With my colour scheme sorted in my head, I now had to build my Wraithlord. For weapon load out I could have matched the original with fists and star cannon, but this model is part of my Aeldari army which I’m going to play 40k games with. In 10th edition 40k, each datacard is a set points limit, you don’t pay any extra for additional weapons. You’d be crazy not maxing out the heavy weapon slots and giving him a Ghostglaive sword. I “borrowed” a Guardian Defender squad Brightlance so my Wraithlord could carry two. For the arms, I chose flamers ver shuriken cannons. I like the idea of him using the flamers in overwatch if something decides to charge him.

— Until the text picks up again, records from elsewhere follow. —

-- ==== Sys2Proof/Certificates/Slice0/Obligations.lean ====
section
/-! DEFINITION. The statements for the provers, in the order of OBLIGATIONS.json. Each docstring names the rule of spec/ it
formalises. -/

open Sys2Proof Sys2Proof.Machine

/-! ## Encoding -/

/-- Decoding the word of any instruction gives the instruction back (30_encoding.md R92, R93, R95; the word itself is an
inference the spec marks as its own, R110). -/
def Obligations.DecodeOfEncodeIsIdentity : Prop :=
  ∀ i : Instr, decode (encode i) = .ok i

/-- A word that decodes is the word of its instruction: no bit of an accepted word is dropped (30_encoding.md R92; R110
is an inference the spec marks as its own). -/
def Obligations.EncodeOfDecodeIsIdentity : Prop :=
  ∀ (w : Word) (i : Instr), decode w = .ok i → encode i = w

/-- The decoder accepts exactly the words that select a row of the opcode table by match and mask, and no word selects
two rows (30_encoding.md R92, R102; the rows and "selects exactly one row or none", R96 and R100, are inferences the
spec marks as its own). -/
def Obligations.DecodeAcceptsExactlyTableRows : Prop :=
  ∀ w : Word,
    ((∃ i, decode w = .ok i) ↔ ∃ r ∈ opcodeRows, w &&& r.mask = r.value) ∧
    ∀ r ∈ opcodeRows, ∀ q ∈ opcodeRows, w &&& r.mask = r.value → w &&& q.mask = q.value → r = q

/-- A serialised word is 8 bytes, byte k holding bits 63-8k..56-8k, so the opcode first, and reading it back gives the
word and the bytes after it (20_memory.md R68). -/
def Obligations.SerialisedWordIsBigEndian : Prop :=
  ∀ (w : Word) (rest : List (BitVec 8)),
    Word.ofBytes (Word.toBytes w ++ rest) = some (w, rest) ∧ (Word.toBytes w).head? = some (Word.op w) ∧
    (Word.toBytes w).length = 8 ∧ ∀ k, k < 8 → (Word.toBytes w)[k]? = some (w.extractLsb' (56 - 8 * k) 8)

/-- Words the spec writes out decode to the instructions it names (30_encoding.md R110, 95_test_vectors.md V1). -/
def Obligations.SpecWordsDecode : Prop :=
  decode 0x0601FFFFFFFFFFFB = .ok (.setparam 0 1 (BitVec.ofInt 48 (-5))) ∧
  decode 0x0A0000000FA00064 = .ok (.wpts 100 4000) ∧
  decode 0x4100000000000000 = .ok .tickFast ∧
  decode 0x010000003B9ACA00 = .ok (.setfreq 1000000000) ∧
  decode 0x0E75000000000000 = .ok (.getp 7 5) ∧
  decode 0x4200000012348000 = .ok (.tickNoise 0x12348000)

/-! ## The step -/

/-- When the next word decodes to an instruction, the step takes the word off the stream and is the instruction's
execution (30_encoding.md R90, 60_exceptions.md R406). -/
def Obligations.StepExecutesNextWord : Prop :=
  ∀ (s : State) (w : Word) (rest : List Word) (i : Instr), s.input = w :: rest → decode w = .ok i →
    step s = exec i { s with input := rest }

/-- A word that selects no row, or whose operand values its operation refuses, sets BADCMD and does nothing else but
leave the stream (30_encoding.md R101). -/
def Obligations.RefusedWordOnlySetsBadCmd : Prop :=
  ∀ (s : State) (w : Word) (rest : List Word), s.input = w :: rest →
    (∀ i, decode w = .ok i → i.wellFormed = false) →
    step s = .next { s with input := rest, flags := { s.flags with badCmd := true } }

/-- Every step, in every state, completes, and takes exactly the first word of the stream (60_exceptions.md R400, R406).
That a step with no word left is a step at all is the model's choice (log 1). -/
def Obligations.EveryStepCompletesAndTakesOneWord : Prop :=
  ∀ s : State, ∃ t : State, step s = .next t ∧ t.input = s.input.tail

/-- No step changes the configuration, and the output trace is only ever appended to (10_state.md R48, R50). -/
def Obligations.StepKeepsConfigurationAndExtendsTrace : Prop :=
  ∀ s t : State, step s = .next t → t.cfg = s.cfg ∧ ∃ es : List Event, t.trace = s.trace ++ es

/-- RUN and BADCMD, once set, stay set: only reset clears them (70_reset_and_hazards.md R442, 60_exceptions.md R401). -/
def Obligations.RunAndBadCmdStaySet : Prop :=
  ∀ s t : State, step s = .next t →
    (s.flags.run = true → t.flags.run = true) ∧ (s.flags.badCmd = true → t.flags.badCmd = true)

/-- A tick writes only its own sequencing state and the outputs; a host command never writes DAC_OUT or a noise
accumulator and outputs no sample (60_exceptions.md R411, 20_memory.md R72). -/
def Obligations.ContextsWriteOnlyTheirState : Prop :=
  ∀ (i : Instr) (s t : State), exec i s = .next t →
    (isTick i = true → TickFrame s t) ∧
    (isTick i = false → t.out.dacOut = s.out.dacOut ∧ t.noise.nfFast = s.noise.nfFast ∧
      t.noise.nfSlow = s.noise.nfSlow ∧ t.noise.nfAvg = s.noise.nfAvg ∧ t.noise.nfCnt = s.noise.nfCnt ∧
      ∀ v, .dac v ∉ t.trace.drop s.trace.length)

/-! ## Invariants that every step keeps -/

/-- Every step keeps every table memory in canonical form; the form is the model's (log 3), the sizes are those of
20_memory.md R60. -/
def Obligations.StepKeepsMemoryCanonical : Prop :=
  ∀ s t : State, MemoryCanonical s → step s = .next t → MemoryCanonical t

/-- Every step keeps every parameter register in its range: "every register always holds a value in its range", which
10_state.md R29 marks as its own inference. The ranges are the ones `PutpStoresAndDerivesNothing` writes out. -/
def Obligations.StepKeepsRegistersInRange : Prop :=
  ∀ s t : State, s.cfg.valid = true → RegistersInRange s → step s = .next t → RegistersInRange t

/-- Every step keeps at most one of EN_SLOW, EN_FAST, EN_NOISE and at most one of EN_USQ, EN_PWM set, the enabled path the
one FASTMODE names, and none set before APPLY: "At most one of EN_SLOW, EN_FAST, EN_NOISE is 1", which 10_state.md R37
marks as its own inference. It is about the enables alone: SYNC is in no clause, and after PUTP of SYNC = 1 on a running
machine an enabled independent square wave and `Boundary` may both drive the pin. -/
def Obligations.StepKeepsEnablesExclusive : Prop :=
  ∀ s t : State, EnablesExclusive s → step s = .next t → EnablesExclusive t

/-- Every step keeps every written table cell in 0..4095: "values above 4095 are representable and never written", which
20_memory.md R64 marks as its own inference. -/
def Obligations.StepKeepsTableSamples : Prop :=
  ∀ s t : State, TablesHoldSamples s → step s = .next t → TablesHoldSamples t

/-- Every step keeps every cell an enabled tick can read written: "no rule ever reads an undefined table cell", which
70_reset_and_hazards.md R442 marks as its own inference. -/
def Obligations.StepKeepsReadableTablesWritten : Prop :=
  ∀ s t : State, ReadableTablesWritten s → step s = .next t → ReadableTablesWritten t

/-- Every step keeps the DutyTable sums, the inference of 43_downsampler_and_tier_buffers.md R214 ("always holds after a
rebuild"), with what holds while a phase B is pending (20_memory.md R65, R228). -/
def Obligations.StepKeepsDutyTableSums : Prop :=
  ∀ s t : State, s.cfg.valid = true → DutyTableSums s → step s = .next t → DutyTableSums t

/-- Every step keeps the fast path's position inside its half and the dither numbers in thousandths (10_state.md R33, R34,
43_downsampler_and_tier_buffers.md R228). -/
def Obligations.StepKeepsSequencerInRange : Prop :=
  ∀ s t : State, s.cfg.valid = true → SequencerInRange s → step s = .next t → SequencerInRange t

/-- Every step keeps the noise filters within 32 bits (47_noise.md R332, R333). -/
def Obligations.StepKeepsNoiseBounded : Prop :=
  ∀ s t : State, s.cfg.valid = true → NoiseBounded s → step s = .next t → NoiseBounded t

/-- Every step keeps the valid waypoint entries written and well formed (20_memory.md R66, 10_state.md R44). -/
def Obligations.StepKeepsWaypointsValid : Prop :=
  ∀ s t : State, WaypointsValid s → step s = .next t → WaypointsValid t

/-- The state after reset meets every invariant; that its configuration is CFG_REF is the model's choice (log 2). -/
def Obligations.ResetMeetsEveryInvariant : Prop :=
  State.reset.cfg.valid = true ∧ MemoryCanonical State.reset ∧ RegistersInRange State.reset ∧
    EnablesExclusive State.reset ∧ TablesHoldSamples State.reset ∧ ReadableTablesWritten State.reset ∧
    DutyTableSums State.reset ∧ SequencerInRange State.reset ∧ NoiseBounded State.reset ∧ WaypointsValid State.reset

/-- What reset leaves, under every configuration (10_state.md R49 with the reset columns of R22 to R28). -/
def Obligations.ResetLeavesTheSpecValues : Prop :=
  ∀ c : Cfg,
    let s := State.resetWith c
    (∀ r : Reg, regValue s.params r = (match r with
      | .sAmp | .sW1 | .tAmp | .aVScale | .aHZoom | .nAmp => 100
      | .cWs | .cWt => 50
      | .nColor => 500
      | .qDuty | .duty => 500000
      | .qFreq | .fTarget => 1000000000
      | _ => 0)) ∧
    s.seq = { fastMode := .slow, half := .first, waveBit := 0, increment := ⟨0, 0⟩, incBase := ⟨0, 0⟩,
              incFrac := ⟨0, 0⟩, ratio := ⟨65536, 65536⟩, dacc := ⟨0, 0⟩, seqIdx := 0, seqLen := 1 } ∧
    flagsView s = 0 ∧
    s.derived = { tc := 0, sqDelay := 0, fActual := 0, dutyAct := 0, dutyA := 500000 } ∧
    s.noise = { nfFast := 0, nfSlow := 0, nfAvg := 0, nfCnt := 0, cf := 0, lfc := 0, mw := 0, lbw := 0, hbw := 0 } ∧
    s.usq = { acc := 0, inc := ⟨0, 0⟩, half := .first, ext := false, pwmRange := 0, pwmPer := 0, pwmDty := 0 } ∧
    s.out = { dacOut := 2048, sqOut := false } ∧
    s.flags.run = false ∧ s.flags.pend = false ∧ s.flags.priorSync = false ∧ s.waypoints.count = 0 ∧
    (∀ (h : Half) (t : Tier), dutyCount s h t = 0) ∧
    (∀ sp : Space, tableOf s sp = []) ∧
    s.trace = []

/-! ## Parameter commands -/

/-- SETFREQ stores the target frequency, clamped, and runs `Update` (40_clock_and_tier.md R125); it changes no other
parameter register and nothing `HostFrame` names. -/
def Obligations.SetfreqStoresClampedTarget : Prop :=
  ∀ (imm : Imm) (s : State), ∃ t : State, exec (.setfreq imm) s = .next t ∧
    t = update { finishPending s with params := t.params } ∧
    t.params = { s.params with fTarget := BitVec.ofInt 48 (clamp imm.toNat s.cfg.fMin s.cfg.fMax) } ∧
    HostFrame s t

/-- SETPER stores the frequency of the period, with 0 ms read as F_MAX, and runs `Update` (40_clock_and_tier.md R126). -/
def Obligations.SetperStoresPeriodFrequency : Prop :=
  ∀ (imm : Imm) (s : State),
    let f : Int := if imm.toNat = 0 then s.cfg.fMax else rdiv 1000000000 imm.toNat
    ∃ t : State, exec (.setper imm) s = .next t ∧
      t = update { finishPending s with params := t.params } ∧
      t.params = { s.params with fTarget := BitVec.ofInt 48 (clamp f s.cfg.fMin s.cfg.fMax) } ∧
      HostFrame s t

/-- SETDUTY stores the duty clamped to 0..1000000 ppm and runs `Update` (43_downsampler_and_tier_buffers.md R220). -/
def Obligations.SetdutyStoresClampedDuty : Prop :=
  ∀ (imm : Imm) (s : State), ∃ t : State, exec (.setduty imm) s = .next t ∧
    t = update { finishPending s with params := t.params } ∧
    t.params = { s.params with duty := BitVec.ofNat 48 (min imm.toNat 1000000) } ∧
    HostFrame s t

/-- SETPW stores the pulse width as a share of the cycle of the target frequency then in force and runs `Update`
(43_downsampler_and_tier_buffers.md R221). -/
def Obligations.SetpwStoresPulseShare : Prop :=
  ∀ (imm : Imm) (s : State),
    let d : Int := rdiv ((imm.toNat * s.params.fTarget.toNat : Nat) : Int) 1000000
    ∃ t : State, exec (.setpw imm) s = .next t ∧
      t = update { finishPending s with params := t.params } ∧
      t.params = { s.params with duty := BitVec.ofInt 48 (clamp d 0 1000000) } ∧
      HostFrame s t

Aeldari Wraithlord armed with 2 Bright Lances, 2 Flamers and a Ghostglaive.

The original Eldar Dreadnought, is covered in runes and I wanted mine to be the same. I decided to use transfers (also known as decals). Annoyingly, there was no black Ulthwe emblem large enough to fit the loin cloth so I painted over a yellow icon with black whilst it was still on the transfer sheet, I think it looks pretty convincing.

How to Paint an Aeldari Wraithlord

The Wraithlord is pretty simple to paint with lots of smooth, curved surfaces. There aren’t many edges to highlight, so using volumetric shading and highlighting really suits it. To get the smooth blending of your volumetric shading/highlighting you can use lots of different techniques. Easiest method is dry brushing, but it’s messy and can look “chalky”. Another easy method is banding, where you mix colours together and paint a new layer over the previous dried layer leaving a little of the previous layer showing through. Repeat this with slightly different colours each time and you’ll great a blend. Banding is time consuming and can leave lines showing. An advanced technique is airbrushing, that can create smooth blends but the downside is over spray, you’ll be forever masking areas with putty or tape. My method is glazing with thinned paint. Thin water colour painting. Painting successive translucent layers on top of each other can really create seamless soft blends. It’s quicker than banding and doesn’t require mixing colours but it’s much harder to do and takes a lot of practice.

My Aeldari army to date.

Project Ulthwe Army 2025

My Aeldari are my main focus for 2025. My goals are paint 1000pts and play a game and then 1500pts and play another game. If I can do that in 2025 I’ll be over the moon. I’ve been distracted by Soulblight Gravelords recently and the new Killteam Typhon looks amazing so I might have to take some time off painting Aeldari for a bit, but when I look at how cool the army is coming together, I really want to paint more… maybe even a second Wraithlord armed with a Starcannon, fists and red knees?